Chapter 27 — The Female Master
Female athletes have less strength, neuromuscular efficiency, power production, and muscle mass than men, and have less upper body strength relative to lower body strength. On the other hand, they are able to perform multiple repetitions at a higher percentage of their one-rep maximum, tend to recover faster between sessions, and can tolerate higher training frequency and volume overall. Many female Masters can use the programs presented in this book exactly as written. When modifications are indicated, the most common will be to switch from three sets of five to five sets of three for high-volume training stress, to switch from sets of five to sets of one to three for high-intensity, low-volume training stress, and to increase the volume or frequency of deadlifts.

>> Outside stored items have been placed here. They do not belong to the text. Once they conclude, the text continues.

-- ==== Sys2Proof/Machine/Codec.lean ====
section
/-!
DEFINITION. Sys2Proof/Machine/Codec.lean: codec sessions, submits, pictures, planar output, the output ring and window suspension
(R377 to R402). What a bitstream contains is an operand; the samples and bits that the video standards fix are free values.
-/

namespace Sys2Proof.Machine

/-! ## The session descriptor (Table 17.3) -/

namespace Cd
def encode (d : List Byte) : Bool := fbits d 0 0 0 = 1
def std (d : List Byte) : Nat := fbits d 0 2 1
def conceal (d : List Byte) : Bool := fbits d 0 3 3 = 1
def pair (d : List Byte) : Nat := fbits d 0 7 4
def skipNonref (d : List Byte) : Bool := fbits d 0 12 12 = 1
def retain (d : List Byte) : Bool := fbits d 0 13 13 = 1
def grain (d : List Byte) : Bool := fbits d 0 14 14 = 1
def width (d : List Byte) : Nat := fbits d 4 15 0
def height (d : List Byte) : Nat := fbits d 4 31 16
def depth (d : List Byte) : Nat := fbits d 8 3 0
def pool (d : List Byte) : Nat := fbits d 8 10 4
def limit (d : List Byte) : Nat := fld d 12 4
/-- Bits [39:0] of an interleaved-form address. -/
def addr (d : List Byte) (a : Nat) : Nat := fld d a 5
def signal (d : List Byte) : Nat := fld d 44 5
def reports (d : List Byte) : Nat := fbits d 40 15 0
def outW (d : List Byte) : Nat := fbits d 72 15 0
def outH (d : List Byte) : Nat := fbits d 72 31 16
def outFmt (d : List Byte) : Nat := fbits d 76 4 0
def colour (d : List Byte) : Nat := fbits d 76 6 5
def matrix (d : List Byte) : Nat := fbits d 76 8 7
def full (d : List Byte) : Bool := fbits d 76 9 9 = 1
def tSlots (d : List Byte) : Nat := fbits d 80 15 0
def step (d : List Byte) : Nat := fbits d 80 31 16
def first (d : List Byte) : Nat := fld d 84 4
def smax (d : List Byte) : Nat := fld d 88 4
def gir (d : List Byte) : Bool := fbits d 96 10 10 = 1
def keyInterval (d : List Byte) : Nat := fld d 104 4
def ring (d : List Byte) : Nat := fld d 120 4
/-- Bytes of a sample (R385). -/
def bps (d : List Byte) : Nat := if depth d = 10 then 2 else 1
/-- Bytes of a plane row: 256-byte multiples. -/
def rowBytes (d : List Byte) (w : Nat) : Nat := ceilDiv (w * bps d) 256 * 256
/-- First byte of a plane in a frame buffer. -/
def planeAt (d : List Byte) (q : Nat) : Nat :=
  if q = 0 then 0 else rowBytes d (width d) * height d + (q - 1) * (rowBytes d (width d / 2) * (height d / 2))
/-- FRAME_BYTES. -/
def frameBytes (d : List Byte) : Nat := ceilDiv (planeAt d 3) 65536 * 65536
/-- Interleaved offset of frame buffer `f`. -/
def frameAt (d : List Byte) (f : Nat) : Nat := addr d 16 + f * frameBytes d
def outBytes (d : List Byte) : Nat := if outFmt d = 0x0B then 1 else 2
/-- Whether an address field is of the interleaved form. -/
def interleaved (d : List Byte) (a : Nat) : Bool := fld d a 8 / 2 ^ 60 == 1 && fld d a 8 / 2 ^ 40 % 2 ^ 20 == 0
/-- Regions of the session: interleaved offset and bytes. -/
def regions (d : List Byte) : List (Nat × Nat) :=
  [(addr d 16, pool d * frameBytes d), (addr d 24, 4259840), (addr d 32, 32 * reports d)]
    ++ (if colour d = 0 then [] else [(addr d 64, 3 * tSlots d * outH d * outW d * outBytes d)])
    ++ (if encode d then [(addr d 112, ring d)] else [])
/-- Check 1 of R384: reserved bits and encodings. -/
def bad (d : List Byte) : Bool :=
  fbits d 0 31 15 != 0 || std d == 3 || decide (11 < pair d) || fbits d 0 11 8 == 1 || fbits d 8 31 11 != 0 || fbits d 40 31 16 != 0
    || !isZero d 49 15 || fbits d 76 31 10 != 0 || !isZero d 92 4 || fbits d 96 31 19 != 0 || !isZero d 124 4
    || colour d == 3 || matrix d == 3 || fbits d 96 1 0 == 3
    || (colour d != 0 && (!(([0x0B, 0x09, 0x01, 0x02] : List Nat).contains (outFmt d)) || tSlots d == 0 || step d == 0 || !interleaved d 64))
    || (encode d && (conceal d || colour d != 0 || !interleaved d 112 || addr d 112 % 64 != 0 || (std d == 0 && decide (51 < fbits d 96 9 2))
        || (gir d && decide (fbits d 96 18 11 < 2))))
    || (outFmt d == 0x09 && colour d == 2) || decide (64 < pool d) || signal d % 4 != 0
    || !interleaved d 16 || !interleaved d 24 || !interleaved d 32 || addr d 16 % 65536 != 0 || addr d 24 % 65536 != 0 || addr d 32 % 32 != 0
end Cd

/-! ## Access -/

def Pair.sess (x : Pair) (i : Nat) : Session := Cells.get (fun _ => {}) x.sessions i
def State.sess (s : State) (k i : Nat) : Session := (s.pair k).sess i
def State.updSess (s : State) (k i : Nat) (f : Session → Session) : State :=
  s.updPair k (fun x => { x with sessions := Cells.put (fun _ => {}) x.sessions i (f (x.sess i)) })

/-- A handle (R384). -/
def handleOf (k i gen : Nat) : Nat := k + i * 16 + gen * 256
/-- The session a handle names for a partition, where its generation is current and it is open. -/
def State.byHandle (s : State) (p h : Nat) : Option (Nat × Nat) :=
  let k := h % 16
  let i := h / 16 % 16
  let x := s.sess k i
  if k < 12 && x.isOpen && x.gen == h / 256 % 65536 && x.part == p then some (k, i) else none

/-- Whether an interleaved range lies in the partition's memory. -/
def inSpace (g : Geometry) (a n : Nat) : Bool := decide (a + n ≤ geoBytes g)
/-- Whether a device address lies in the partition's memory. -/
def devInSpace (g : Geometry) (a : Nat) : Bool := (devPhys g a).isSome && (devPhys g (a + 3)).isSome
/-- Whether two ranges share a byte. -/
def rangesMeet (a b : Nat × Nat) : Bool := decide (a.1 < b.1 + b.2) && decide (b.1 < a.1 + a.2)
/-- Whether any two of a list of ranges share a byte. -/
def anyMeet : List (Nat × Nat) → Bool
  | [] => false
  | a :: r => r.any (rangesMeet a) || anyMeet r
/-- The signal word as a range of the interleaved space. -/
def signalRange (g : Geometry) (a : Nat) : List (Nat × Nat) := match devPhys g a with | some f => [(physInter g f, 4)] | none => []

/-! ## Closing (R386, R402) -/

/-- Closes a session: submits not consumed complete with a status, its buffers are free, a close command completes. -/
def State.closeSession (s : State) (k i status : Nat) : State :=
  let x := s.sess k i
  if !x.isOpen then s else
  let s1 := x.submits.foldl (fun s q => s.completeIf q.fn q.slot q.post status 0 []) s
  let s2 := s1.updSess k i (fun x => { gen := x.gen })
  let s3 := s2.updPair k (fun y => if y.run != 0 && y.session == i then { y with run := 0, binOcc := 0 } else y)
  match x.closeCmd with
  | some q => s3.completeIf q.1 q.2.1 q.2.2 Config.stOk 0 []
  | none => s3

/-- Every open session: pair and index. -/
def allSessions : List (Nat × Nat) := (List.range 192).map (fun n => (n / 16, n % 16))
/-- Closes every session of a partition. -/
def State.closeSessions (s : State) (p status : Nat) : State :=
  allSessions.foldl (fun s e => if (s.sess e.1 e.2).isOpen && (s.sess e.1 e.2).part == p then s.closeSession e.1 e.2 status else s) s

/-- Revokes the partition's codec-pair leases: tokens advance and its sessions close. Of a pair that serves the partition, FENCED counts the
writes still on their way, whose number is a matter of timing and so a free value (R402, R455; log entry 108). -/
def State.revokePairs (s : State) (p : Nat) : State :=
  (List.range 12).foldl (fun s k =>
    if (List.range 16).any (fun i => (s.sess k i).isOpen && (s.sess k i).part == p) then
      let late := if (s.pair k).run != 0 && (s.pair k).part == p then Config.freeNat s.freeCtr else 0
      (((List.range 16).foldl (fun s i => if (s.sess k i).part == p then s.closeSession k i Config.stSessionState else s) s).updPair k
        (fun y => { y with token := (y.token + 1) % 65536, fenced := satAdd 0xFFFFFFFF y.fenced late })).tick
    else s) s

/-- A draining or ending session closes once nothing is left to finish. -/
def State.settleSession (s : State) (k i : Nat) : State :=
  let x := s.sess k i
  if x.isOpen && x.outputs.isEmpty && (x.closing == 2 || (x.closing == 1 && x.submits.isEmpty)) then s.closeSession k i Config.stSessionState else s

Life is not fair, and the aging female loses muscle, bone, and strength at a greater rate than her male counterpart. The hormonal changes of menopause accelerate this process in ways that make consistent, progressive strength training not merely advisable but urgent. In all cases, the fundamentals remain the same: regular training with a view to long-term progressive improvements in all of the General Fitness Attributes, proper performance of a small set of big multi-joint barbell exercises, assiduous attention to recovery factors, and careful record-keeping and analysis. Above all, athlete and coach must always bear in mind the underlying structure of any rational exercise prescription: the Stress-Recovery-Adaptation cycle. This is the constant that does not change regardless of age, sex, training history, or goals. Work hard. Recover completely. Adapt. Repeat.